- _Work to complete_
Scan the material below and count each line with the string "carry". Reply with the count alone.

(Given information)

-- ==== Sys2Proof/Machine/Alu.lean ====
section
/-! DEFINITION. The ALU family ADD, SUB, AND, OR, XOR, MUL in register and immediate form (R120 to R129). Each
instruction has its rule, which a CTXSWAP shadow runs too, and its meaning, the rule completed (R104). -/

namespace Sys2Proof.Machine

/-- The shape of the family: operands, exact result, write-back (R120). `op` gives the exact result and its
carry. -/
def aluRule (op : Word → Word → Int × Bool) (rd ra : Reg) (m : AluMods) (b0 : Word) (s : State) : Result :=
  let r := op (s.reg ra) (operandB b0 m)
  .done (s.writeback rd r.1 r.2 m.f)

/-- The exact sum and its carry (R122). -/
def addOp (a b : Word) : Int × Bool :=
  let X : Int := (a.toNat : Int) + (b.toNat : Int)
  (X, decide (2 ^ 32 ≤ X))

/-- The exact difference and its borrow (R123). -/
def subOp (a b : Word) : Int × Bool :=
  let X : Int := (a.toNat : Int) - (b.toNat : Int)
  (X, decide (X < 0))

/-- Bitwise and, no carry (R124). -/
def andOp (a b : Word) : Int × Bool := (((a &&& b).toNat : Int), false)

/-- Bitwise or, no carry (R125). -/
def orOp (a b : Word) : Int × Bool := (((a ||| b).toNat : Int), false)

/-- Bitwise exclusive or, no carry (R126). -/
def xorOp (a b : Word) : Int × Bool := (((a ^^^ b).toNat : Int), false)

/-- The exact unsigned product, no carry (R127). -/
def mulOp (a b : Word) : Int × Bool := ((a.toNat : Int) * (b.toNat : Int), false)

/-- ADD, register form (R122). -/
def ruleAddR (rd ra : Reg) (m : AluMods) (rb : Reg) (s : State) : Result := aluRule addOp rd ra m (s.reg rb) s

/-- ADD, immediate form (R122). -/
def ruleAddI (rd ra : Reg) (m : AluMods) (imm10 : BitVec 10) (s : State) : Result :=
  aluRule addOp rd ra m (imm10.setWidth 32) s

/-- ADD, register form, completed (R122, R104). -/
def execAddR (rd ra : Reg) (m : AluMods) (rb : Reg) (s : State) : Out := complete (ruleAddR rd ra m rb s) s

/-- ADD, immediate form, completed (R122, R104). -/
def execAddI (rd ra : Reg) (m : AluMods) (imm10 : BitVec 10) (s : State) : Out :=
  complete (ruleAddI rd ra m imm10 s) s

/-- SUB, register form (R123). -/
def ruleSubR (rd ra : Reg) (m : AluMods) (rb : Reg) (s : State) : Result := aluRule subOp rd ra m (s.reg rb) s

/-- SUB, immediate form (R123). -/
def ruleSubI (rd ra : Reg) (m : AluMods) (imm10 : BitVec 10) (s : State) : Result :=
  aluRule subOp rd ra m (imm10.setWidth 32) s

/-- SUB, register form, completed (R123, R104). -/
def execSubR (rd ra : Reg) (m : AluMods) (rb : Reg) (s : State) : Out := complete (ruleSubR rd ra m rb s) s

/-- SUB, immediate form, completed (R123, R104). -/
def execSubI (rd ra : Reg) (m : AluMods) (imm10 : BitVec 10) (s : State) : Out :=
  complete (ruleSubI rd ra m imm10 s) s

/-- AND, register form (R124). -/
def ruleAndR (rd ra : Reg) (m : AluMods) (rb : Reg) (s : State) : Result := aluRule andOp rd ra m (s.reg rb) s

/-- AND, immediate form (R124). -/
def ruleAndI (rd ra : Reg) (m : AluMods) (imm10 : BitVec 10) (s : State) : Result :=
  aluRule andOp rd ra m (imm10.setWidth 32) s

/-- AND, register form, completed (R124, R104). -/
def execAndR (rd ra : Reg) (m : AluMods) (rb : Reg) (s : State) : Out := complete (ruleAndR rd ra m rb s) s

/-- AND, immediate form, completed (R124, R104). -/
def execAndI (rd ra : Reg) (m : AluMods) (imm10 : BitVec 10) (s : State) : Out :=
  complete (ruleAndI rd ra m imm10 s) s

/-- OR, register form (R125). -/
def ruleOrR (rd ra : Reg) (m : AluMods) (rb : Reg) (s : State) : Result := aluRule orOp rd ra m (s.reg rb) s

/-- OR, immediate form (R125). -/
def ruleOrI (rd ra : Reg) (m : AluMods) (imm10 : BitVec 10) (s : State) : Result :=
  aluRule orOp rd ra m (imm10.setWidth 32) s

/-- OR, register form, completed (R125, R104). -/
def execOrR (rd ra : Reg) (m : AluMods) (rb : Reg) (s : State) : Out := complete (ruleOrR rd ra m rb s) s

/-- OR, immediate form, completed (R125, R104). -/
def execOrI (rd ra : Reg) (m : AluMods) (imm10 : BitVec 10) (s : State) : Out :=
  complete (ruleOrI rd ra m imm10 s) s

/-- XOR, register form (R126). -/
def ruleXorR (rd ra : Reg) (m : AluMods) (rb : Reg) (s : State) : Result := aluRule xorOp rd ra m (s.reg rb) s

/-- XOR, immediate form (R126). -/
def ruleXorI (rd ra : Reg) (m : AluMods) (imm10 : BitVec 10) (s : State) : Result :=
  aluRule xorOp rd ra m (imm10.setWidth 32) s

/-- XOR, register form, completed (R126, R104). -/
def execXorR (rd ra : Reg) (m : AluMods) (rb : Reg) (s : State) : Out := complete (ruleXorR rd ra m rb s) s

/-- XOR, immediate form, completed (R126, R104). -/
def execXorI (rd ra : Reg) (m : AluMods) (imm10 : BitVec 10) (s : State) : Out :=
  complete (ruleXorI rd ra m imm10 s) s

/-- MUL, register form (R127). -/
def ruleMulR (rd ra : Reg) (m : AluMods) (rb : Reg) (s : State) : Result := aluRule mulOp rd ra m (s.reg rb) s

/-- MUL, immediate form (R127). -/
def ruleMulI (rd ra : Reg) (m : AluMods) (imm10 : BitVec 10) (s : State) : Result :=
  aluRule mulOp rd ra m (imm10.setWidth 32) s

/-- MUL, register form, completed (R127, R104). -/
def execMulR (rd ra : Reg) (m : AluMods) (rb : Reg) (s : State) : Out := complete (ruleMulR rd ra m rb s) s

/-- MUL, immediate form, completed (R127, R104). -/
def execMulI (rd ra : Reg) (m : AluMods) (imm10 : BitVec 10) (s : State) : Out :=
  complete (ruleMulI rd ra m imm10 s) s

end Sys2Proof.Machine
end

(End Given information)

- _Exercise answer_
6